Saved data entries
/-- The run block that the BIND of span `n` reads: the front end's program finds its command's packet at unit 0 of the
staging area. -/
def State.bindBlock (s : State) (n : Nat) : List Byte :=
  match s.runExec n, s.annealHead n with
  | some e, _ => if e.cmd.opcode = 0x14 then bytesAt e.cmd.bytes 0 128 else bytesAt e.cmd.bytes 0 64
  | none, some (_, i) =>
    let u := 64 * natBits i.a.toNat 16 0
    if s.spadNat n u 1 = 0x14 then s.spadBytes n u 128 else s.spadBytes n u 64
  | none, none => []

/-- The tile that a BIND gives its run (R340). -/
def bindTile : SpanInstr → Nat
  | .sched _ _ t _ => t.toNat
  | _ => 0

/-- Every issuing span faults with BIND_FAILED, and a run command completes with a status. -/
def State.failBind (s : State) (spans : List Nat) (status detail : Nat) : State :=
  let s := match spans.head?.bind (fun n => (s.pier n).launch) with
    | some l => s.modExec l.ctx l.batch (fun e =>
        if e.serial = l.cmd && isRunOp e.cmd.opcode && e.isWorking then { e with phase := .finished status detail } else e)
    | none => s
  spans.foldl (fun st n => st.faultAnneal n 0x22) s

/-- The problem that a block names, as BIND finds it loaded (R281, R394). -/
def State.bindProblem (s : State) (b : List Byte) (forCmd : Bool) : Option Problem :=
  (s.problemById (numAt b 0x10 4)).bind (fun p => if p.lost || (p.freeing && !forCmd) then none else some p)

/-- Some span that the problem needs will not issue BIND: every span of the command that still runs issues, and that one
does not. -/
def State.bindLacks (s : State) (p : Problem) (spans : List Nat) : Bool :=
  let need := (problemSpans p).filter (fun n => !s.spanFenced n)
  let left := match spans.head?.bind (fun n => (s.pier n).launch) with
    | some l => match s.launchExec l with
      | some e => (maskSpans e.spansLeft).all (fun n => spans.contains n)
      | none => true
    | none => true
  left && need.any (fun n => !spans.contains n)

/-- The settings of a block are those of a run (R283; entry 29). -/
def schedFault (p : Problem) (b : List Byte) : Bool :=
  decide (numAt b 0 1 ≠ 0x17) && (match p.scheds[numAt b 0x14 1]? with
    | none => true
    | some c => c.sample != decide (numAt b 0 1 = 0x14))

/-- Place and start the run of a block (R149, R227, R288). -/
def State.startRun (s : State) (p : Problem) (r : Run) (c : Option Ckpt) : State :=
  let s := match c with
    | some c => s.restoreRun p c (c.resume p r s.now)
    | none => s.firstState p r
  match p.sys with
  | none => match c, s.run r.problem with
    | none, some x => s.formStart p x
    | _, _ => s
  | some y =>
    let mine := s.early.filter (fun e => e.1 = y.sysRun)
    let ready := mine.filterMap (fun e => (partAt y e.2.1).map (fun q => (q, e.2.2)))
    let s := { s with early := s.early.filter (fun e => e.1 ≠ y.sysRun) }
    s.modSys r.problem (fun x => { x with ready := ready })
==
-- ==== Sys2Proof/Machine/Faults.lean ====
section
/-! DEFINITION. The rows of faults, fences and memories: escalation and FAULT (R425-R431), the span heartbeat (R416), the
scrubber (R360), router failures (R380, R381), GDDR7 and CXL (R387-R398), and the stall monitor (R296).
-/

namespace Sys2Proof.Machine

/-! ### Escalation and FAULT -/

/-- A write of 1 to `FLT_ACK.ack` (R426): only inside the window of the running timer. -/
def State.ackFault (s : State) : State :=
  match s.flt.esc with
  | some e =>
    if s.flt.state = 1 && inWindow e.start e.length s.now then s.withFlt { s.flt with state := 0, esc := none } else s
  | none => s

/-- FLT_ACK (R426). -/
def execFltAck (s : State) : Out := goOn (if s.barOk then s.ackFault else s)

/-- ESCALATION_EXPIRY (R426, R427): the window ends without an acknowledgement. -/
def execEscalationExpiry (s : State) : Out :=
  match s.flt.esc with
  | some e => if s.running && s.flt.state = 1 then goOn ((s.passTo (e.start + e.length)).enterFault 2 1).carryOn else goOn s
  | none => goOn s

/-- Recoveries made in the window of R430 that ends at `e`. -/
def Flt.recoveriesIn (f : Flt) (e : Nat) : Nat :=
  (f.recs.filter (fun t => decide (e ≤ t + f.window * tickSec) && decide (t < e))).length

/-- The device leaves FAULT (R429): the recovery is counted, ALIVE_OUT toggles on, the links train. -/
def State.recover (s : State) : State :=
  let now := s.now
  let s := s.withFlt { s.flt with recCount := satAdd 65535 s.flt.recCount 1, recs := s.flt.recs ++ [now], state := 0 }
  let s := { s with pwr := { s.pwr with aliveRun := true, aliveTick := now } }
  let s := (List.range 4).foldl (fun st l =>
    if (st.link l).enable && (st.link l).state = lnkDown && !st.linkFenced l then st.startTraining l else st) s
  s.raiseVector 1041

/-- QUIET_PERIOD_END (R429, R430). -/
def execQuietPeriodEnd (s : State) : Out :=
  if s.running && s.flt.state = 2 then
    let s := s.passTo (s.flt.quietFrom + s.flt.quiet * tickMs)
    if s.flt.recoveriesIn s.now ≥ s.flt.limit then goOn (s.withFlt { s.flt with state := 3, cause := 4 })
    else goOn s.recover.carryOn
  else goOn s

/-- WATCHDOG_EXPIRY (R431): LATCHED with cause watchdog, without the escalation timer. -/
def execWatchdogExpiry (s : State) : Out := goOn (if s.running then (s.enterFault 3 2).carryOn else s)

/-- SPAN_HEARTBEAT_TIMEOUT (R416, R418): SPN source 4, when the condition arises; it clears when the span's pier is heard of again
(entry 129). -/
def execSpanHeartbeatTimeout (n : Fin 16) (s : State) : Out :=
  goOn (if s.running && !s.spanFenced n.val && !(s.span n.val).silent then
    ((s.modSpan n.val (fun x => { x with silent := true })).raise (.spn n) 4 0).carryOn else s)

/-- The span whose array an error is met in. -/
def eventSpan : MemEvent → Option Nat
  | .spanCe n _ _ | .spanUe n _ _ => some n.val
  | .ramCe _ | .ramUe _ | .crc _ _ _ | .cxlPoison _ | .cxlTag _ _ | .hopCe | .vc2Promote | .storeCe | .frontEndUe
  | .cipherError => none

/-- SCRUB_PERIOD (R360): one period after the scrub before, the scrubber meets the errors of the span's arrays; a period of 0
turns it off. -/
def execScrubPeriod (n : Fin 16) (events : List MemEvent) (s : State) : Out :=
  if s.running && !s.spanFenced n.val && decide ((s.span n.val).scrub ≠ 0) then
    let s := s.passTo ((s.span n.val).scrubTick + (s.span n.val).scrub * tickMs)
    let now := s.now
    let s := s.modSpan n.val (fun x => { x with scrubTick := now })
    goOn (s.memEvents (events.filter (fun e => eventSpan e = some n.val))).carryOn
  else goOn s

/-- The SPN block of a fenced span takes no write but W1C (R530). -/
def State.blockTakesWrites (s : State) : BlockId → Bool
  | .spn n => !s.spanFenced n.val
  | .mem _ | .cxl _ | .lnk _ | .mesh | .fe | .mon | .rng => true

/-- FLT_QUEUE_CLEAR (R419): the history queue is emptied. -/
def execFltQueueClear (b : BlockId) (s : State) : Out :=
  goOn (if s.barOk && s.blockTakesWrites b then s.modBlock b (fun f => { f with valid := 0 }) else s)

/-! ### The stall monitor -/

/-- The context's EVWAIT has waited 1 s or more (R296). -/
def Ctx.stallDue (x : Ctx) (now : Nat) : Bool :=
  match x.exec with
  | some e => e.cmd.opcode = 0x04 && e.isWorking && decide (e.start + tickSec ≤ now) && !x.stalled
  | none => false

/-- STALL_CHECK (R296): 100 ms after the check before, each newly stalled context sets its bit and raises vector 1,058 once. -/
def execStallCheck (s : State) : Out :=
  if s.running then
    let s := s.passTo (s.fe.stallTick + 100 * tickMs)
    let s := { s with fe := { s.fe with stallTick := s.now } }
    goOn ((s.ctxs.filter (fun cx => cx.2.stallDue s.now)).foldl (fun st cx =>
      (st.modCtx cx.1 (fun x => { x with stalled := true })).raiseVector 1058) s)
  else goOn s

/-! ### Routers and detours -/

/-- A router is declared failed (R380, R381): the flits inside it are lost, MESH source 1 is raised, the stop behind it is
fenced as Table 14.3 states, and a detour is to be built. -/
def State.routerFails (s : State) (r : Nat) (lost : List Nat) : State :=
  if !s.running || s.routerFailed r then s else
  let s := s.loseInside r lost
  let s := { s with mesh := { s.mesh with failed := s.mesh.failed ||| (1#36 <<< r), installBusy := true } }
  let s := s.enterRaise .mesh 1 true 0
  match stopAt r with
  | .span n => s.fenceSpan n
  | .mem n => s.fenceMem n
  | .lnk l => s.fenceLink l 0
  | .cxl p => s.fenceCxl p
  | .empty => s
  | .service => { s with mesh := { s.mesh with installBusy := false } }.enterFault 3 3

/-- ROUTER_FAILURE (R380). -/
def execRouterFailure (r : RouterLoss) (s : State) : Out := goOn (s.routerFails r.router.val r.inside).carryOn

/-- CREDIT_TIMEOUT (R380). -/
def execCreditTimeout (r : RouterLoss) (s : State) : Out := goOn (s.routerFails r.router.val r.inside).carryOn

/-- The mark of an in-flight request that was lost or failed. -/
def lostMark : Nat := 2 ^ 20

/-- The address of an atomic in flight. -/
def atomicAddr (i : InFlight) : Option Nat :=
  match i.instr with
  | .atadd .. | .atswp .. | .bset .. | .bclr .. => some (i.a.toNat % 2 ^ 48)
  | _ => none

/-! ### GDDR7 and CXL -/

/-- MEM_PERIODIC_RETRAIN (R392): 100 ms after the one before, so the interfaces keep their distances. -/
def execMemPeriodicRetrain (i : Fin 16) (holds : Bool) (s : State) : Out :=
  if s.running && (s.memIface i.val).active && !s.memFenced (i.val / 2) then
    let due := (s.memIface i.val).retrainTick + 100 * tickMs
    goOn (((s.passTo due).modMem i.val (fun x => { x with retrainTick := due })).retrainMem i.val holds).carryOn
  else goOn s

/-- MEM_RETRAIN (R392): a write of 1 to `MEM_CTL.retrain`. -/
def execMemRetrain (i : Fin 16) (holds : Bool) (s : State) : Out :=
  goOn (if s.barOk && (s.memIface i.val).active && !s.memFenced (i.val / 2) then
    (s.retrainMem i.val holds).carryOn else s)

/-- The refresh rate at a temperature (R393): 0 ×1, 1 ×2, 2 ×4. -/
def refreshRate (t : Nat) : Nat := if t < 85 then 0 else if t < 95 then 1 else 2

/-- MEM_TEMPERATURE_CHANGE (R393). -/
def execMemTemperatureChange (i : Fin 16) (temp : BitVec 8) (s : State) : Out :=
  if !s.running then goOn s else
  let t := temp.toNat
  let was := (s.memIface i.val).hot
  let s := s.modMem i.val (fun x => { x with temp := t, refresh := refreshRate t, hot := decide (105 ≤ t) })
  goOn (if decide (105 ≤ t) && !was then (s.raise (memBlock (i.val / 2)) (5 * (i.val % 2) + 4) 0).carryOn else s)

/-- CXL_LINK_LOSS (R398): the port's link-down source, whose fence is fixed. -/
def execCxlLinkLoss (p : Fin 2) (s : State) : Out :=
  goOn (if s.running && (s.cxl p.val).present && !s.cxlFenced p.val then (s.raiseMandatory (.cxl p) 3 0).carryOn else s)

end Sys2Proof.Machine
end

TASK DESCRIPTION. Out of the records, collect only those lines that contain the string "Machine".

EXPECTED ANSWER.
-- ==== Sys2Proof/Machine/Faults.lean ====
namespace Sys2Proof.Machine
end Sys2Proof.Machine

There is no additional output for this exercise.